Я отнял у нее зеркальце и пудреницу и осторожно положил обе руки ей под голову. Несколько минут спустя она беспокойно задвигалась.

– Что с тобой, Пат? – спросил я.

– Слишком громко тикают, – прошептала она.

– Мои часы?

Она кивнула:

– Они так грохочут.

Я снял часы с руки.

Она испуганно посмотрела на секундную стрелку.

– Убери их.

Я швырнул часы об стенку:

– Вот, теперь они больше не будут тикать. Теперь время остановилось. Мы его разорвали пополам. Теперь существуем только мы вдвоем. Только мы вдвоем – ты и я – и больше нет никого.

Она поглядела на меня. Глаза были очень большими.

– Милый, – прошептала она.

Я не мог вынести ее взгляд. Он возникал где-то далеко и пронизывал меня, устремленный в неведомое.

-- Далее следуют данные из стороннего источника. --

/-! ### Steps 5 to 7 (R427, R471) -/

/-- RAIL_GOOD is asserted. At step 5 VSDL, VYOKE and VFAB are set, the fences of the LLCs, ports and engines
open, and the Gussets start. -/
def railGoodEff (s : State) : State :=
  let s : State := { s with pins.railGood := true }
  if !s.atStep 5 || s.boot.railT.isNone then s
  else
    let s : State := { s with boot.railT := none }
    let us := (List.finRange 4).map FenceUnit.llc ++ (List.finRange 8).map FenceUnit.pcie ++ (List.finRange 64).map FenceUnit.bob
    let s := us.foldl (fun s u => (s.setFence u 2).setF (R.fenceCmd u) F.fenceCmd_ON 1) s
    let s := (List.range 4).foldl (fun s t => s.setSaddleState t 0) s
    let s := s.startPorts
    allGusEnds.foldl (fun s e => (s.setF (R.gusStatus e) F.gusStatus_LOCAL_GOOD 0xFFFF).gusStart e 1) s

/-- VREG is reached on RAIL_GOOD: boot stops at step 5 (R471). -/
def State.railLate (s : State) : State :=
  match s.boot.railT with
  | none => s
  | some t =>
    if !s.atStep 5 then s
    else
      let s := s.advance t.due
      let s : State := { s with boot.railT := none }
      (s.err 19 1 3 (bankUnit 19) 0 0 (dlMisc 8 0 0 0 (s.tape - t.due))).bootStop 5

/-- REGION_OK: the Keeper region lies wholly in one ONLINE bolt (R363). -/
def State.showRegion (s : State) : State :=
  let ok := match s.keeperRegion with
    | none => false
    | some (b, n) => match s.boltAt b with
      | none => false
      | some bolt => s.boltState bolt == 1 && decide (b + n ≤ (bolt.base + bolt.size) * 2 ^ 30)
  s.setF R.kprMode F.kprMode_REGION_OK (if ok then 1 else 0)

/-- Step 7: every enabled panel is powered at its target, VON_MV. -/
def State.powerPanels (s : State) : State :=
  let ps := (List.range 12).filter fun p => s.fld (R.hartEn p) F.hartEn_PANEL_EN == 1
  let s : State := { s.setStep 7 with boot.pnlWait := ps }
  ps.foldl (fun s p =>
    let s : State := { s with thm.up := KMap.set 0 p 1 s.thm.up }
    s.pushVout p) s

/-- Step 6 ends once every controller has been trained, or found absent: bolts take their states, and boot goes
on unless none is ONLINE (R274). -/
def State.memReady (s : State) : State :=
  if !s.atStep 6 || allCtlrs.any (fun c => s.fld (R.mcInfo c) F.mcInfo_STATE == 0) then s
  else
    let s := s.setBolts.showRegion
    if s.bolts.any fun b => s.boltState b == 1 then s.powerPanels else s.bootStop 6

/-- A controller's result at step 6: it serves behind an OPEN fence, or has FAILED. -/
def State.trainedAtBoot (s : State) (c : Ctlr) (r : TrainRes) : State :=
  let s := s.trainMc c r
  let u : FenceUnit := .mc c
  let s := if s.mcServes c then (s.setFence u 2).setF (R.fenceCmd u) F.fenceCmd_ON 1 else s
  s.memReady

/-- TRAINING_COMPLETE (R294, R295). -/
def trainingCompleteEff (c : Ctlr) (r : TrainRes) (s : State) : State :=
  if s.atStep 6 && s.fld (R.mcInfo c) F.mcInfo_STATE == 0 then s.trainedAtBoot c r else s.retrained c r

/-! ### Step 8 (R424, R436) -/

/-- A range of bytes lies wholly within one ONLINE bolt and outside the Keeper region. -/
def State.onlineRange (s : State) (a n : Nat) : Bool :=
  (match s.boltAt a with
   | some b => s.boltState b == 1 && decide (a + n ≤ (b.base + b.size) * 2 ^ 30)
   | none => false) &&
    match s.keeperRegion with | some (k, m) => decide (a + n ≤ k) || decide (k + m ≤ a) | none => true

/-- The code of the check that refuses a host firmware image or payload (R424), 0 for none. -/
def State.checkHost (s : State) (l : List Byte) : Nat :=
  let len := le l 16 4
  if len < 32 ∨ l.length < len then 3
  else if seg l 0 4 ≠ ascii "KRNF" then 4
  else if bit (le l 4 4) 0 then (s.sigCheck (l.take len) (seg l len 784)).getD 0
  else if s.otp.hostVerify then 8
  else 0

/-- Where the recovery hypervisor goes: the start of the lowest ONLINE bolt, past a Keeper region that lies
there. DEDUCED (assumption 74). -/
def State.hvPlace (s : State) : Nat :=
  let bs := s.bolts.filter fun b => s.boltState b == 1
  let base := bs.foldl (fun a b => match a with | none => some b.base | some x => some (min x b.base)) none
  let a := base.getD 0 * 2 ^ 30
  match s.keeperRegion with
  | some (k, n) => if k < a + 2 ^ 26 ∧ a < k + n then k + n else a
  | none => a

/-- Harts enabled, in ascending order. -/
def State.allHarts (s : State) : List Nat := ((List.range 12).flatMap panelHarts).filter s.hartOn

/-- DIST of a bolt for a panel, with the default where the entry gives 0 (R276). -/
def State.boltDist (_s : State) (b : Bolt) (p : Nat) : Nat :=
  let given := b.dist.getD p 0
  let steps := (bitsOf 12 b.mask).map fun dev =>
    let x := (p / 3 + 4 - b.saddleOf dev % 4) % 4
    if x = 3 then 1 else x
  if given ≠ 0 then given
  else if b.scope = 1 ∧ steps.any (· != 0) then 255
  else 10 + 6 * steps.foldl max 0 + (match b.kind with | 0 => 0 | 1 => 4 | _ => 12)

/-- The hand-off block (R436). -/
def State.handOffBlock (s : State) : List Byte :=
  let hs := s.allHarts
  let head := ascii "KRHO" ++ leBytes 4 1 ++ leBytes 8 (s.rd R.patId).toNat ++ leBytes 8 (s.rd R.pkgSerial).toNat ++
    leBytes 2 (hs.headD 0) ++ leBytes 2 hs.length ++ leBytes 1 s.bolts.length ++ leBytes 3 0
  let cores := (List.range 12).flatMap fun p => leBytes 4 (s.fld (R.hartEn p) F.hartEn_CORE_EN)
  let bolts := (List.range 64).flatMap fun i => match s.bolts[i]? with
    | none => leBytes 24 0
    | some b => leBytes 4 b.base ++ leBytes 4 b.size ++ leBytes 1 b.kind ++ leBytes 1 b.scope ++ leBytes 1 b.node ++
        leBytes 1 (s.boltState b) ++ (List.range 12).flatMap fun p => leBytes 1 (s.boltDist b p)
  head ++ cores ++ leBytes 2 s.maxPockets ++ leBytes 14 0 ++ bolts

/-- Address of the hand-off block. -/
def State.handOffAt (s : State) : Nat := (s.boot.load + s.boot.len + 4095) / 4096 * 4096

/-- Step 8: the hypervisor and the host firmware are placed, register 6 is extended, the hand-off block is
written, and every enabled hart is released at the hypervisor. -/
def State.enterFitting (s : State) : State :=
  let s := s.setStep 8
  let img := KMap.get [] s.pat.flash 4
  let a := le img 8 8
  let len := le img 16 4
  if s.checkHost img ≠ 0 ∨ !s.onlineRange a len then s.bootStop 8
  else
    let hv := s.hvPlace
    let s : State := { s with boot.hvBase := hv, boot.load := a, boot.len := len, boot.entry := le img 20 4 }
    let s := (s.setList hv s.boot.fwHv).setList a (img.take len)
    let s := s.extendMeas 6 (sha256 (img.take len))
    let s := s.setList s.handOffAt s.handOffBlock
    let s := (List.range 12).foldl (fun s p => s.setF (R.resetVec p) F.resetVec_ADDR (hv / 4)) s
    s.allHarts.foldl State.startHost s

/-- Step 7 ends once every panel that is being powered has opened or been excluded. DEDUCED (assumption 71). -/
def State.panelsReady (s : State) : State :=
  if s.atStep 7 && s.boot.pnlWait.isEmpty then s.enterFitting else s

/-- A panel fails at step 7: it is excluded (R427). -/
def State.dropPanel (s : State) (p : Nat) : State :=
  let s : State := { s with id.excluded := if s.id.excluded.contains p then s.id.excluded else p :: s.id.excluded
                            boot.pnlWait := s.boot.pnlWait.filter (· != p) }
  let s := (s.setF (R.hartEn p) F.hartEn_PANEL_EN 0).railOff p
  s.panelsReady

/-! ### Steps 9 and 10 (R435, R437) -/

/-- Bytes zeroed, but for those `keep` marks. -/
def State.clearBytes (s : State) (a : Nat) (keep : Nat → Bool) : Nat → State
  | 0 => s
  | n + 1 => (if keep (a + n) then s else s.setByte (a + n) 0).clearBytes a keep n

/-- HAND_OFF: the hypervisor clears the memory it used and starts every enabled hart at host firmware ENTRY. A
package already in Service mode, back from DORMANT, is at step 10. DEDUCED (assumption 74). -/
def handOffEff (s : State) : State :=
  if !s.atStep 8 || s.boot.hold || s.boot.payload.isSome then s
  else
    let b := s.handOffAt
    let keep := fun x => (decide (s.boot.load ≤ x) && decide (x < s.boot.load + s.boot.len)) ||
      (decide (b ≤ x) && decide (x < b + 1632))
    let s := s.clearBytes s.boot.hvBase keep s.boot.fwHv.length
    let s := s.allHarts.foldl (fun s h => s.updHart h fun x =>
      { x with w := ({ x.w with priv := 3, virt := false, pc := BitVec.ofNat 64 (s.boot.load + s.boot.entry) }.setX 10
                      (BitVec.ofNat 64 h)).setX 11 (BitVec.ofNat 64 b) }) s
    s.setStep (if s.service then 10 else 9)

/-- Every assignable block passes to the host world. -/
def State.hostOwners (s : State) : State :=
  let own := fun (s : State) (r : Reg) => s.wr r 0x8000000000000000
  let s := (List.range 12).foldl (fun s p => own s (R.panelOwner (p / 3) (p % 3))) s
  let s := (List.range 512).foldl (fun s i => own s (R.chOwner (i / 8) (i % 8))) s
  let s := (List.range 1024).foldl (fun s i => own (own s (R.cqOwner i)) (R.rqOwner i)) s
  (List.range 384).foldl (fun s h => (List.range 7).foldl (fun s g => own s (R.imsicOwner (8 * h + g + 1))) s) s

/-- The change to Service mode (R437). -/
def State.toService (s : State) : State :=
  if !s.atStep 9 || s.service then s
  else
    let s := (s.hostOwners.extendMeas 7 (sha256 (ascii "SERVICE"))).setStep 10
    s.setF R.kprMode F.kprMode_SERVICE 1

/-- SERVICE_REQ (R437). -/
def serviceReqEff (a : Agent) (s : State) : State := s.ctlGuard a R.serviceReq.addr fun s => (s.toService, .ok)

/-! ### Mailbox commands (R425, R426) -/

/-- The Keeper's firmware runs: a boot step after 2. -/
def State.fwRuns (s : State) : Bool := decide (3 ≤ s.bootStep)

/-- An authorised command (R426): its body and signature block stand in the argument area. `f` gives its result
and the state after it. -/
def State.mbxAuth (s : State) (seq code : Nat) (allowed : Bool) (f : Nat → List Byte → State → Nat × State) : State :=
  s.mbxRun seq allowed fun s =>
    let body := s.mbxArg 0 64
    let block := s.mbxArg 64 784
    if le body 0 2 ≠ code ∨ le body 8 8 ≠ (s.rd R.mbxNonce).toNat ∨ le body 16 8 ≠ (s.rd R.pkgSerial).toNat ∨
        (s.sigCheck body block).isSome then s.mbxEnd seq 0x81
    else
      let (r, s) := f (le block 0 1) (seg body 24 40) s
      (if r = 0x81 then s else s.newNonce).mbxEnd seq r

def setFabricKeyEff (seq : BitVec 16) (s : State) : State :=
  s.mbxAuth seq.toNat 0x10 s.fwRuns fun _ arg s =>
    let k := leNat (seg arg 0 32)
    let s : State := { s with otp.fabricKey := some k, boot.fabKey := some k }
    (0, s.setF R.fuseState F.fuseState_FABRIC_KEY 1)

def ownerKeyEff (seq : BitVec 16) (s : State) : State :=
  s.mbxAuth seq.toNat 0x11 true fun _ arg s =>
    let k := le arg 0 1
    if k < 1 ∨ 4 < k ∨ s.slotProgrammed k then (0x80, s)
    else (0, ({ s with otp.keys := KMap.insert k (leNat (seg arg 8 32)) s.otp.keys } : State).showFuses)

/-- REVOKE: never of the slot that signs, and only while another slot may still sign (R419). -/
def revokeEff (seq : BitVec 16) (s : State) : State :=
  s.mbxAuth seq.toNat 0x12 true fun signer arg s =>
    let k := le arg 0 1
    let others := (List.range 5).filter fun i => i != k && s.slotSigns i
    if k = signer then (0x81, s)
    else if 4 < k ∨ others.isEmpty ∨ (k = 0 ∧ others.all (· == 0)) then (0x80, s)
    else (0, ({ s with otp.revoked := if s.otp.revoked.contains k then s.otp.revoked else k :: s.otp.revoked } : State).showFuses)

def rollbackEff (seq : BitVec 16) (s : State) : State :=
  s.mbxAuth seq.toNat 0x13 true fun _ arg s =>
    let v := min 64 (le arg 1 1)
    match le arg 0 1 with
    | 0 => (0, ({ s with otp.fwRoll := max s.otp.fwRoll v } : State).showFuses)
    | 1 => (0, ({ s with otp.patRoll := max s.otp.patRoll v } : State).showFuses)
    | _ => (0x80, s)

def hostVerifyEff (seq : BitVec 16) (s : State) : State :=
  s.mbxAuth seq.toNat 0x14 true fun _ _ s => (0, ({ s with otp.hostVerify := true } : State).showFuses)

/-- The registers of measurement as 512 bytes. -/
def State.allMeas (s : State) : List Byte := (List.range 16).flatMap s.measBytes

/-- A quote over a nonce (R433): its signature, randomly salted, is a free value. -/
def State.quoteOver (s : State) (nonce : Nat) : List Byte × State :=
  let body := ascii "KRNQ" ++ leBytes 4 1 ++ leBytes 8 (s.rd R.pkgSerial).toNat ++ leBytes 32 nonce ++ s.allMeas ++
    leBytes 8 (s.rd R.patSeq).toNat ++ leBytes 8 s.tape
  let (sig, s) := s.randomBytes 384
  (body ++ sig, s)

def quoteEff (seq : BitVec 16) (nonce : BitVec 256) (s : State) : State :=
  s.mbxRun seq.toNat s.fwRuns fun s =>
    let (q, s) := s.quoteOver nonce.toNat
    (s.mbxReply 0 q).mbxEnd seq.toNat 0

def extendEff (seq : BitVec 16) (n : BitVec 8) (digest : BitVec 256) (s : State) : State :=
  s.mbxRun seq.toNat s.fwRuns fun s =>
    if n.toNat < 8 ∨ 15 < n.toNat then s.mbxEnd seq.toNat 0x80
    else (s.extendMeas n.toNat (leBytes 32 digest.toNat)).mbxEnd seq.toNat 0

/-- WARM_RESET: no reply. -/
def warmResetEff (seq : BitVec 16) (s : State) : State :=
  if !s.pins.vstby then s else s.mbxRun seq.toNat true State.warmAll

/-! ### Fitting (R435) -/

def fittingEff (seq : BitVec 16) (hold : Bool) (s : State) : State :=
  s.mbxRun seq.toNat (decide (2 ≤ s.bootStep) && decide (s.bootStep ≤ 8)) fun s =>
    { s with boot.hold := hold }.mbxEnd seq.toNat 0

/-- RUN_PAYLOAD: the staged image is placed and runs in VS on every enabled hart. -/
def runPayloadEff (seq : BitVec 16) (s : State) : State :=
  s.mbxRun seq.toNat (s.atStep 8 && s.boot.hold) fun s =>
    let l := s.pat.staging
    let a := le l 8 8
    let len := le l 16 4
    let c := s.checkHost l
    if c ≠ 0 then (s.svcMsix 3).mbxEnd seq.toNat c
    else if !s.onlineRange a len then (s.svcMsix 3).mbxEnd seq.toNat 0x80
    else
      let hs := s.allHarts
      let s := s.setList a (l.take len)
      let s := hs.foldl (fun s h => s.updHart h fun x =>
        { x with mode := .run, wait := .none
                 w := { x.w with priv := 1, virt := true, pc := BitVec.ofNat 64 (a + le l 20 4) } }) s
      let s : State := { s with boot.payload := some { seq := seq.toNat, t := s.timer 18 2, harts := hs } }
      (s.svcMsix 3).mbxBegin seq.toNat
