-- ==== Sys2Proof/Machine/Dispatch.lean ====
section
/-! DEFINITION. One arm per command: its meaning. -/

namespace Sys2Proof.Machine
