/-- Before Keeper firmware runs no request is answered, and one sent before the exchanges it follows is answered
UnexpectedRequest. GET_VERSION begins the exchanges and NEGOTIATE_ALGORITHMS ends them. GET_DIGESTS and
GET_CERTIFICATE give slot 0's chain, GET_MEASUREMENTS the SHA-256 digests of the registers asked for, all 16 for
index 0xFF, with the value type of R432. Another slot or index is InvalidRequest. No request changes anything but
the responses sent, the place in the exchanges, and the source of free values. The bytes around the rules' own
contents are SPDM 1.2's and PRESUMED; nonces and signatures are free. It rests on the model's choices of assumption
66. -/
def Obligations.SpdmResponses : Prop :=
  (∀ (c : Instr) (s : State) (slot index : BitVec 8) (off len : BitVec 16) (n : BitVec 256),
      c ∈ ([.getVersion, .getCapabilities, .negotiateAlgorithms, .getDigests, .getCertificate slot off len, .challenge slot n,
        .getMeasurements index n] : List Instr) →
      (s.fwRuns = false → exec c s = .next s) ∧
      (∀ t, exec c s = .next t →
        t = { s with boot.spdm := t.boot.spdm, boot.certs := t.boot.certs, freeCtr := t.freeCtr })) ∧
    (∀ (c : Instr) (s : State) (slot index : BitVec 8) (off len : BitVec 16) (n : BitVec 256), s.fwRuns = true →
      (s.boot.spdm < 1 ∧ c = .getCapabilities) ∨ (s.boot.spdm < 2 ∧ c = .negotiateAlgorithms) ∨
        (s.boot.spdm < 3 ∧
          c ∈ ([.getDigests, .getCertificate slot off len, .challenge slot n, .getMeasurements index n] : List Instr)) →
      exec c s = .next { s with boot.certs := [0x12#8, 0x7F#8, 0x04#8, 0x00#8] :: s.boot.certs }) ∧
    (∀ s : State, s.fwRuns = true →
      exec .getVersion s = .next
        { s with boot.spdm := 1, boot.certs := [0x10#8, 0x04#8, 0#8, 0#8, 0#8, 1#8, 0x00#8, 0x12#8] :: s.boot.certs } ∧
      (1 ≤ s.boot.spdm → ∃ r : List Byte, r.length = 20 ∧ exec .getCapabilities s =
        .next { s with boot.spdm := max 2 s.boot.spdm, boot.certs := r :: s.boot.certs }) ∧
      (2 ≤ s.boot.spdm → ∃ r : List Byte, r.length = 36 ∧ exec .negotiateAlgorithms s =
        .next { s with boot.spdm := 3, boot.certs := r :: s.boot.certs })) ∧
    ∀ s : State, s.fwRuns = true → 3 ≤ s.boot.spdm →
      exec .getDigests s = .next
        { s with boot.certs := ([0x12#8, 0x01#8, 0x00#8, 0x01#8] ++ sha256 Config.certChain) :: s.boot.certs } ∧
      (∀ (slot : BitVec 8) (off len : BitVec 16),
        let c := Config.certChain
        let part := (c.drop off.toNat).take (min len.toNat 16376)
        let r := leBytes 2 part.length ++ leBytes 2 (c.length - off.toNat - part.length) ++ part
        (slot.toNat % 16 = 0 → off.toNat < c.length → exec (.getCertificate slot off len) s =
          .next { s with boot.certs := ([0x12#8, 0x02#8, 0x00#8, 0x00#8] ++ r) :: s.boot.certs }) ∧
        (slot.toNat % 16 ≠ 0 ∨ c.length ≤ off.toNat → exec (.getCertificate slot off len) s =
          .next { s with boot.certs := [0x12#8, 0x7F#8, 0x01#8, 0x00#8] :: s.boot.certs })) ∧
      (∀ (slot : BitVec 8) (n : BitVec 256),
        let (a, u) := s.randomBytes 32
        let (sig, v) := u.randomBytes 384
        (slot.toNat % 16 = 0 → exec (.challenge slot n) s = .next { v with
          boot.certs := ([0x12#8, 0x03#8, 0x00#8, 0x01#8] ++ sha256 Config.certChain ++ a ++ sha256 s.allMeas ++ leBytes 2 0 ++ sig) ::
            s.boot.certs }) ∧
        (slot.toNat % 16 ≠ 0 → exec (.challenge slot n) s =
          .next { s with boot.certs := [0x12#8, 0x7F#8, 0x01#8, 0x00#8] :: s.boot.certs })) ∧
      ∀ (index : BitVec 8) (n : BitVec 256),
        let i := index.toNat
        let (a, u) := s.randomBytes 32
        let (sig, v) := u.randomBytes 384
        let block := fun k : Nat =>
          leBytes 1 k ++ [0x01#8] ++ leBytes 2 35 ++
            leBytes 1 (if k = 1 then 0 else if k = 2 ∨ k = 7 then 1 else if k = 3 ∨ k = 4 then 2 else 3) ++ leBytes 2 32 ++ s.measBytes (k - 1)
        let answer := fun (p k : Nat) (l : List Byte) => [0x12#8, 0x60#8] ++ leBytes 1 p ++ [0x00#8] ++ leBytes 1 k ++
          leBytes 3 l.length ++ l ++ a ++ leBytes 2 0 ++ sig
        let all := (List.range 16).flatMap fun k => block (k + 1)
        (1 ≤ i → i ≤ 16 → exec (.getMeasurements index n) s =
          .next { v with boot.certs := answer 0 1 (block i) :: s.boot.certs }) ∧
        (i = 0xFF → exec (.getMeasurements index n) s = .next { v with boot.certs := answer 0 16 all :: s.boot.certs }) ∧
        (i = 0 → exec (.getMeasurements index n) s = .next { v with boot.certs := answer 16 0 [] :: s.boot.certs }) ∧
        (16 < i → i < 0xFF → exec (.getMeasurements index n) s =
          .next { s with boot.certs := [0x12#8, 0x7F#8, 0x01#8, 0x00#8] :: s.boot.certs })

/-- Counter 3 to 10 of a hart wraps to 0 and sets OF, and interrupt 13 of the host world pends where OF was 0; an
inhibited or frozen counter, and one that does not exist, does nothing. ARM, ARM_FREEZE and THAW have no effect
while an operation is ARMED; otherwise TIME is raised to the least lead and the operation waits. At TIME each stop
that has the operation copies its counters with the new SEQ, for ARM and ARM_FREEZE, and stops or restarts them, for
ARM_FREEZE and THAW; PARTIAL says whether an open stop missed it. A panel's copy holds each present hart's mcycle,
the Tape, minstret and mhpmcounter3 to 10, and changes no other register. That the counter wraps at the command, and
which stops hear of it, are the model's choices. It rests on the model's choices of assumptions 31 and 105. -/
def Obligations.CountersAndSnapshots : Prop :=
  (∀ (h : HartId) (k : Fin 32) (s : State),
      let live := 3 ≤ k.val ∧ k.val ≤ 10 ∧ s.frozenAt h.panel.val = false ∧ bit ((s.hart h.num).w.csrVal 0x320).toNat k.val = false
      let u := s.setCsr h.num (0xB00 + k.val) 0
      let v := (u.csr h.num (0x320 + k.val)).toNat
      let w := u.setCsr h.num (0x320 + k.val) (BitVec.ofNat 64 (setBit v 63 true))
      let pend := fun w : World => w.setCsr 0x344 (BitVec.ofNat 64 (setBit (w.csrVal 0x344).toNat 13 true))
      (¬ live → exec (.counterOverflow h k) s = .next s) ∧
      (live → bit v 63 = true → exec (.counterOverflow h k) s = .next w) ∧
      (live → bit v 63 = false → exec (.counterOverflow h k) s = .next (w.updHart h.num fun x =>
        match x.host with
        | some y => { x with host := some (pend y) }
        | none => { x with w := pend x.w }))) ∧
    (∀ (c : Instr) (op : Nat) (s : State), (c = .snapArm ∧ op = 1) ∨ (c = .armFreeze ∧ op = 2) ∨ (c = .thaw ∧ op = 3) →
      (s.fld R.snapCtl F.snapCtl_STATE = 1 → exec c s = .next s) ∧
      (s.fld R.snapCtl F.snapCtl_STATE ≠ 1 →
        let least := s.tape + clampN 1000 1000000 (s.cfg 0x120 0xFFFF 8 4 1000)
        let u := s.wr R.snapTime (BitVec.ofNat 64 (max (s.rd R.snapTime).toNat least))
        exec c s = .next { u.setF R.snapCtl F.snapCtl_STATE 1 with cnt.op := op })) ∧
    (∀ (missed : BitVec 17) (s : State),
      (s.fld R.snapCtl F.snapCtl_STATE ≠ 1 → exec (.snapshotTake missed) s = .next s) ∧
      (s.fld R.snapCtl F.snapCtl_STATE = 1 →
        let u := s.advance (s.rd R.snapTime).toNat
        let on := (List.range 17).filter fun i => u.stopLive i && !missed.getLsbD i
        let part := if (List.range 17).any fun i => u.stopOpen i && missed.getLsbD i then 1 else 0
        let seq := (u.fld R.snapCtl F.snapCtl_SEQ + 1) % 65536
        let copied := (on.foldl (fun s i => s.shadowStop seq i) u).setF R.snapCtl F.snapCtl_SEQ seq
        let done := fun x : State => .next
          { (x.setF R.snapCtl F.snapCtl_PARTIAL part).setF R.snapCtl F.snapCtl_STATE 2 with cnt.op := 0 }
        (s.cnt.op = 1 → exec (.snapshotTake missed) s = done copied) ∧
        (s.cnt.op = 2 → exec (.snapshotTake missed) s =
          done ((on.foldl (fun s i => s.freezeStop true i) copied).setF R.snapCtl F.snapCtl_FROZEN 1)) ∧
        (s.cnt.op = 3 → exec (.snapshotTake missed) s =
          done ((on.foldl (fun s i => s.freezeStop false i) u).setF R.snapCtl F.snapCtl_FROZEN 0)))) ∧
    ∀ (s : State) (seq p : Nat), p < 12 →
      let t := s.shadowStop seq p
      t.rd (R.pnlSnapSeq p) = BitVec.ofNat 64 seq ∧
      (∀ c, c < 20 → s.hartPresent (hartNum p c) = true →
        let w := (s.hart (hartNum p c)).w
        t.rd (R.hartShadow p c 0) = w.csrVal 0xB00 ∧ t.rd (R.hartShadow p c 1) = BitVec.ofNat 64 s.tape ∧
        t.rd (R.hartShadow p c 2) = w.csrVal 0xB02 ∧
        ∀ i, i < 8 → t.rd (R.hartShadow p c (3 + i)) = w.csrVal (0xB03 + i)) ∧
      (∀ q : Reg, q.addr ≠ (R.pnlSnapSeq p).addr → (∀ c k, c < 20 → k < 11 → q.addr ≠ (R.hartShadow p c k).addr) → t.rd q = s.rd q) ∧
      ∃ r, t = { s with regs := r }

– Дружище, – бормотал я. – Мой любимый, храбрый старый дружище.

x x x

Она умерла в последний час ночи, еще до того, как начался рассвет. Она умирала трудно и мучительно, и никто не мог ей помочь. Она крепко сжимала мою руку, но уже не узнавала меня.

Кто-то когда-то сказал:

– Она умерла.

– Нет, – возразил я. – Она еще не умерла. Она еще крепко держит мою руку.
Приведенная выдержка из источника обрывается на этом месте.